* Activity:
Identify each line in the records below that contains the word "vertical", and copy it.

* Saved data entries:
=-=-=

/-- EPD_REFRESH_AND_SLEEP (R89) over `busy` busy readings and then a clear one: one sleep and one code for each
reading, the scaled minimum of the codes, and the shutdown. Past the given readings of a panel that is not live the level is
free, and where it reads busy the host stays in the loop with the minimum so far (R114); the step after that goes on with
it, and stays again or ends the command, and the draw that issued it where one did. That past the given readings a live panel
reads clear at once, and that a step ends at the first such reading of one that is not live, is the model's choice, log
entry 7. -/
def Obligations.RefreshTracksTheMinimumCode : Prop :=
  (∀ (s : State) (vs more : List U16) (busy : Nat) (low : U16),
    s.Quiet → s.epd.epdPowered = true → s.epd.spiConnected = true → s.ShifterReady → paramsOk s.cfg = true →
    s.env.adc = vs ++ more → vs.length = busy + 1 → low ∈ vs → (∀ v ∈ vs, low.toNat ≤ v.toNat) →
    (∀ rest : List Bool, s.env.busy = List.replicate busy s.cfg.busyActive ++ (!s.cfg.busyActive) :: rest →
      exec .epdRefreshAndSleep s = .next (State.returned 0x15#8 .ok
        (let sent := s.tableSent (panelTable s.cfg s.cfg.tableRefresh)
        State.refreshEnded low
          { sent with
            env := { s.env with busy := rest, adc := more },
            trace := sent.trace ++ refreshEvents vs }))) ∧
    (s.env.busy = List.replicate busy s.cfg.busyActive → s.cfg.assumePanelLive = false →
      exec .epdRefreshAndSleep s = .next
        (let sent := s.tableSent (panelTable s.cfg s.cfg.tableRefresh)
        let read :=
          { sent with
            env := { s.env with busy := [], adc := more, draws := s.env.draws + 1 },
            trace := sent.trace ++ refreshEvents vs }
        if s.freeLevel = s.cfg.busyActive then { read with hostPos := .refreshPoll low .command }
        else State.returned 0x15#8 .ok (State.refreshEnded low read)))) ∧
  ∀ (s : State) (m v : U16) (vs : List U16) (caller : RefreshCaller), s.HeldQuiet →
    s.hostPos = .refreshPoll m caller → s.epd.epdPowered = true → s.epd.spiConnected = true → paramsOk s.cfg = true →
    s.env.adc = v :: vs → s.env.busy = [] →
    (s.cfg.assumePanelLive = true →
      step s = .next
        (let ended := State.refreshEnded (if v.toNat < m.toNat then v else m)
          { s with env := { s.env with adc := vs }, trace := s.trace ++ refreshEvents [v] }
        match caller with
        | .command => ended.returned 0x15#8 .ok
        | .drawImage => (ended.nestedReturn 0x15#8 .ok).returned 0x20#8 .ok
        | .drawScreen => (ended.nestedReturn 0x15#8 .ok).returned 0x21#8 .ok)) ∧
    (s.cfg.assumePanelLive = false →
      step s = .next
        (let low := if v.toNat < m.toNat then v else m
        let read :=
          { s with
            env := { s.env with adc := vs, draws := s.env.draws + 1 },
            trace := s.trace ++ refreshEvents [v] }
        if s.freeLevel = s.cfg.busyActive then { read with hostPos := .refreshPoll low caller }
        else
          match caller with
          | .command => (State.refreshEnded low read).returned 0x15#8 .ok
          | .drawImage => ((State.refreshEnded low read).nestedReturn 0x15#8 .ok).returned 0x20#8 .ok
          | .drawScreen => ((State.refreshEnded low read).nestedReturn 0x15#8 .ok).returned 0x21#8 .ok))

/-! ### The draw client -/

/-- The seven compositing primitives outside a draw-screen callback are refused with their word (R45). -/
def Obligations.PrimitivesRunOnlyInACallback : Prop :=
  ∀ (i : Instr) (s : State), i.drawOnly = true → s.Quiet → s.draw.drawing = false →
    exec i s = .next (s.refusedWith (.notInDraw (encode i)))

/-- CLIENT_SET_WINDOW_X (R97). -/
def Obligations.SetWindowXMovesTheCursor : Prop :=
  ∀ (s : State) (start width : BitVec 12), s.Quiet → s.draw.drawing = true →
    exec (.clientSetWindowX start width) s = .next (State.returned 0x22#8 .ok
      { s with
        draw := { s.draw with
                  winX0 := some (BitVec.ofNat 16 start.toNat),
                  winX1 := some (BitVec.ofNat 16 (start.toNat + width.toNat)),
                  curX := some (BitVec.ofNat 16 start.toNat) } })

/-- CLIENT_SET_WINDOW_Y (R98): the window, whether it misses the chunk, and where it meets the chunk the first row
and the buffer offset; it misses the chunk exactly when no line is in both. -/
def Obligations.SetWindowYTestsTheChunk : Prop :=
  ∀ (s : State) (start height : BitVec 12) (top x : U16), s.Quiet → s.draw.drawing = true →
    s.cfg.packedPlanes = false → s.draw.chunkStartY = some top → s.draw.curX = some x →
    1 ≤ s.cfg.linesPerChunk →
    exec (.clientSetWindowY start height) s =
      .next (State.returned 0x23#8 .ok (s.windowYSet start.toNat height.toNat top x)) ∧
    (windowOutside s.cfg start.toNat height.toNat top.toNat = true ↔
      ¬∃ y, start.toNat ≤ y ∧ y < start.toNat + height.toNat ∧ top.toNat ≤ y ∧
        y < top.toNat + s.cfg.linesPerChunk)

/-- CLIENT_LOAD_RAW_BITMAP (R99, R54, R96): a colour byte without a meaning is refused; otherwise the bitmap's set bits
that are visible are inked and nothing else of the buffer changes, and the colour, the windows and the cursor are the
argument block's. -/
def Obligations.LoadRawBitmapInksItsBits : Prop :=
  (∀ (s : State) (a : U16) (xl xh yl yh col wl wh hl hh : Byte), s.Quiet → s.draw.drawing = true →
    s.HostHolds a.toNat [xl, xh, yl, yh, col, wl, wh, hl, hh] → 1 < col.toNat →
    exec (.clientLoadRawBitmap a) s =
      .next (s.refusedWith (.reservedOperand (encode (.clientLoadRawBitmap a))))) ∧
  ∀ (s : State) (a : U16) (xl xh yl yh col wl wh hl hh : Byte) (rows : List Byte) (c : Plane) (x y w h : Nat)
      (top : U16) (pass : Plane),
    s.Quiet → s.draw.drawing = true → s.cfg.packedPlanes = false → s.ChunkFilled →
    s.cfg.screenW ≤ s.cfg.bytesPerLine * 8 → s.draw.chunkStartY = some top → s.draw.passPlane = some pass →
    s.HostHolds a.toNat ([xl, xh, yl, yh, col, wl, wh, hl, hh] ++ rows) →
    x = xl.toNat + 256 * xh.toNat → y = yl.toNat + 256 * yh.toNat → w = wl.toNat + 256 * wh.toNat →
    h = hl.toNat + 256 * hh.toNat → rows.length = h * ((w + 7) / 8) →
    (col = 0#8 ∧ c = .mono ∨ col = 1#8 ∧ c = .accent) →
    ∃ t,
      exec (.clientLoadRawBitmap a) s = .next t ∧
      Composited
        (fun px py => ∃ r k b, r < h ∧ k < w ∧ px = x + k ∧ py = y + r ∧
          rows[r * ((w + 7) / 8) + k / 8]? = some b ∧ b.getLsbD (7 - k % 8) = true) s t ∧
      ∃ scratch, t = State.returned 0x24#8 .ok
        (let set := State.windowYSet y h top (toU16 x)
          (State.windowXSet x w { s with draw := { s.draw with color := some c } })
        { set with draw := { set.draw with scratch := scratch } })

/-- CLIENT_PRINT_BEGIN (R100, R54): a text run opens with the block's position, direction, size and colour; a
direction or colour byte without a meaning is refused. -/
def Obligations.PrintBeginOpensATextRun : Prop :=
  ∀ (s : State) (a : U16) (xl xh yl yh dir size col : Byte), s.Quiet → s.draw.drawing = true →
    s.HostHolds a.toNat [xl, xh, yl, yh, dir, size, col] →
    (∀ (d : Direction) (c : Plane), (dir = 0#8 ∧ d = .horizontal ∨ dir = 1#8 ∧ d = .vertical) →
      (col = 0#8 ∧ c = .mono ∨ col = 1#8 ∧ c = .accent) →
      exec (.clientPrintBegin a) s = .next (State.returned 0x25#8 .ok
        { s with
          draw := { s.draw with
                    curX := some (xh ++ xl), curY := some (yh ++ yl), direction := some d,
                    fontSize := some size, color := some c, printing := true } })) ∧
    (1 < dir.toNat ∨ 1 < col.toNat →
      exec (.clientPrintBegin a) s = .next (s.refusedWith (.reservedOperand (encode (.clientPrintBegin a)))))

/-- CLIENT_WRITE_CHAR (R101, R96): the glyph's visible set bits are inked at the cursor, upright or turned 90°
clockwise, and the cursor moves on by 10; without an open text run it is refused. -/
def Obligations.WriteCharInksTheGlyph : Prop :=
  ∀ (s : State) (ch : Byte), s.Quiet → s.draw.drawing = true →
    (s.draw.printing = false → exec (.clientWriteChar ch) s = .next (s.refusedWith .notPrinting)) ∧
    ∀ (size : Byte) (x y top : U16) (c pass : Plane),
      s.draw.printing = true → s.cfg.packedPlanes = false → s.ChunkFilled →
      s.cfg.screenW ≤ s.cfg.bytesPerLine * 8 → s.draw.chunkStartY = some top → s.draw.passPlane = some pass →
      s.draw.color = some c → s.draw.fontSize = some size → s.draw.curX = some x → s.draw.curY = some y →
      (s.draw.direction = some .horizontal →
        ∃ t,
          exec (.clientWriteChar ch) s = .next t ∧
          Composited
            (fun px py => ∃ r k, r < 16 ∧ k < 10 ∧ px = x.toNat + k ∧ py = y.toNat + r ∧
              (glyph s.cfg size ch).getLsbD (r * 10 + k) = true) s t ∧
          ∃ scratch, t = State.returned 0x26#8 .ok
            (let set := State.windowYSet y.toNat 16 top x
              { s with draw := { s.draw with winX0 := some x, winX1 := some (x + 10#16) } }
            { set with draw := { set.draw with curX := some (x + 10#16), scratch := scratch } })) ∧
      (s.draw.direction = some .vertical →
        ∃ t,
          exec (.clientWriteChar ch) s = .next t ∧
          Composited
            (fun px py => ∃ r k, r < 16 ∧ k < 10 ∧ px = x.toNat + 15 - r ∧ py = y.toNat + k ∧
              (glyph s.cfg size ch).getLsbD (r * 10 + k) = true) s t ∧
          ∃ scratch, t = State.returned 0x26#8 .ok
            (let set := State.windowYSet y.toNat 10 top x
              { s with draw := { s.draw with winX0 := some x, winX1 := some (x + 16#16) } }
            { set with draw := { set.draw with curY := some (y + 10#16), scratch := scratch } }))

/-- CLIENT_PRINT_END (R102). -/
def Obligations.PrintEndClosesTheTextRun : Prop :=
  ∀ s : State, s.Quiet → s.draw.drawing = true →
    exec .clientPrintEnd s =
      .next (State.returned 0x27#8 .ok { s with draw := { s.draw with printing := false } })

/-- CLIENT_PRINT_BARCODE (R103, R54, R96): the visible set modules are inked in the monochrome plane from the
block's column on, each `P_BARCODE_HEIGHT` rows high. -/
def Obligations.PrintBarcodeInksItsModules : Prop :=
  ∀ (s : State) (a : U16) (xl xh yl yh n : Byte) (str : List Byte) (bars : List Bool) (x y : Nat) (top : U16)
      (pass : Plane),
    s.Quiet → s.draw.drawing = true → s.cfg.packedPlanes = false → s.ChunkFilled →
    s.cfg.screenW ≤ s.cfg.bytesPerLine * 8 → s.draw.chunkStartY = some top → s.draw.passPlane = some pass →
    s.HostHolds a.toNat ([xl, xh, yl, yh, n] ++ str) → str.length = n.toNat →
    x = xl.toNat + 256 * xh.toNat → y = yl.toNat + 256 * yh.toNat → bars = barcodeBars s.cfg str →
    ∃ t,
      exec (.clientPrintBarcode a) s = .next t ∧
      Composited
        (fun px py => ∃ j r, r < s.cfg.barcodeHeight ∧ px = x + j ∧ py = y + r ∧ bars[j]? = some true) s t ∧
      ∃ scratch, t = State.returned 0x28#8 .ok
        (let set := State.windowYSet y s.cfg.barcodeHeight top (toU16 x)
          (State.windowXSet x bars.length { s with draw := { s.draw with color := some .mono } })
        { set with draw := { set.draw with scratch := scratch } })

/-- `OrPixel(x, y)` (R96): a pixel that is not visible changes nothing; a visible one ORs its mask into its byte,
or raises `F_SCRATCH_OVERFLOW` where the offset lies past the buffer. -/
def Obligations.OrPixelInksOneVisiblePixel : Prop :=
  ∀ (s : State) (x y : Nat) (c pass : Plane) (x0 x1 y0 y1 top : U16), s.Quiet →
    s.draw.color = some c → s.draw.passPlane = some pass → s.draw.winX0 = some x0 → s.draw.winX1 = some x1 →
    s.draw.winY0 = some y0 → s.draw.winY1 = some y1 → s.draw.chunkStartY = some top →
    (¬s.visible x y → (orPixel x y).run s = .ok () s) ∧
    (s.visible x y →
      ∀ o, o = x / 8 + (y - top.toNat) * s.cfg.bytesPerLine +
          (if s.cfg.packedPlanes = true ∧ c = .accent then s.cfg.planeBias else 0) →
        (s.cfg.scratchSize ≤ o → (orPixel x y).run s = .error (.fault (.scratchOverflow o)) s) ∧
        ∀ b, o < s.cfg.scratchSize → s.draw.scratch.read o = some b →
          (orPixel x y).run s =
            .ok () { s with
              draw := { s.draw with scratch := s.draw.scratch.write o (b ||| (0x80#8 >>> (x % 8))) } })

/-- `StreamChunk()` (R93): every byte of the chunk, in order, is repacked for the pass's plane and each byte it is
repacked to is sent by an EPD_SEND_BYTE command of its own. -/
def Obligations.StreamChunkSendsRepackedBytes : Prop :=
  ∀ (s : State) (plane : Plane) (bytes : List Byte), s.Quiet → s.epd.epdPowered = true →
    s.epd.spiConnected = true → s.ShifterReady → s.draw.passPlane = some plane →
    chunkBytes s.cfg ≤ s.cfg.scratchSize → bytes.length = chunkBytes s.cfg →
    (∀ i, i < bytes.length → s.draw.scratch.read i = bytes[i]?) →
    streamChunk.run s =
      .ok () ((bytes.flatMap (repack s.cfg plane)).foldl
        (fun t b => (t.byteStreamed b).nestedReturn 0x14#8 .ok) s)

=-=-=

* Your response:
    (∀ (d : Direction) (c : Plane), (dir = 0#8 ∧ d = .horizontal ∨ dir = 1#8 ∧ d = .vertical) →
      (s.draw.direction = some .vertical →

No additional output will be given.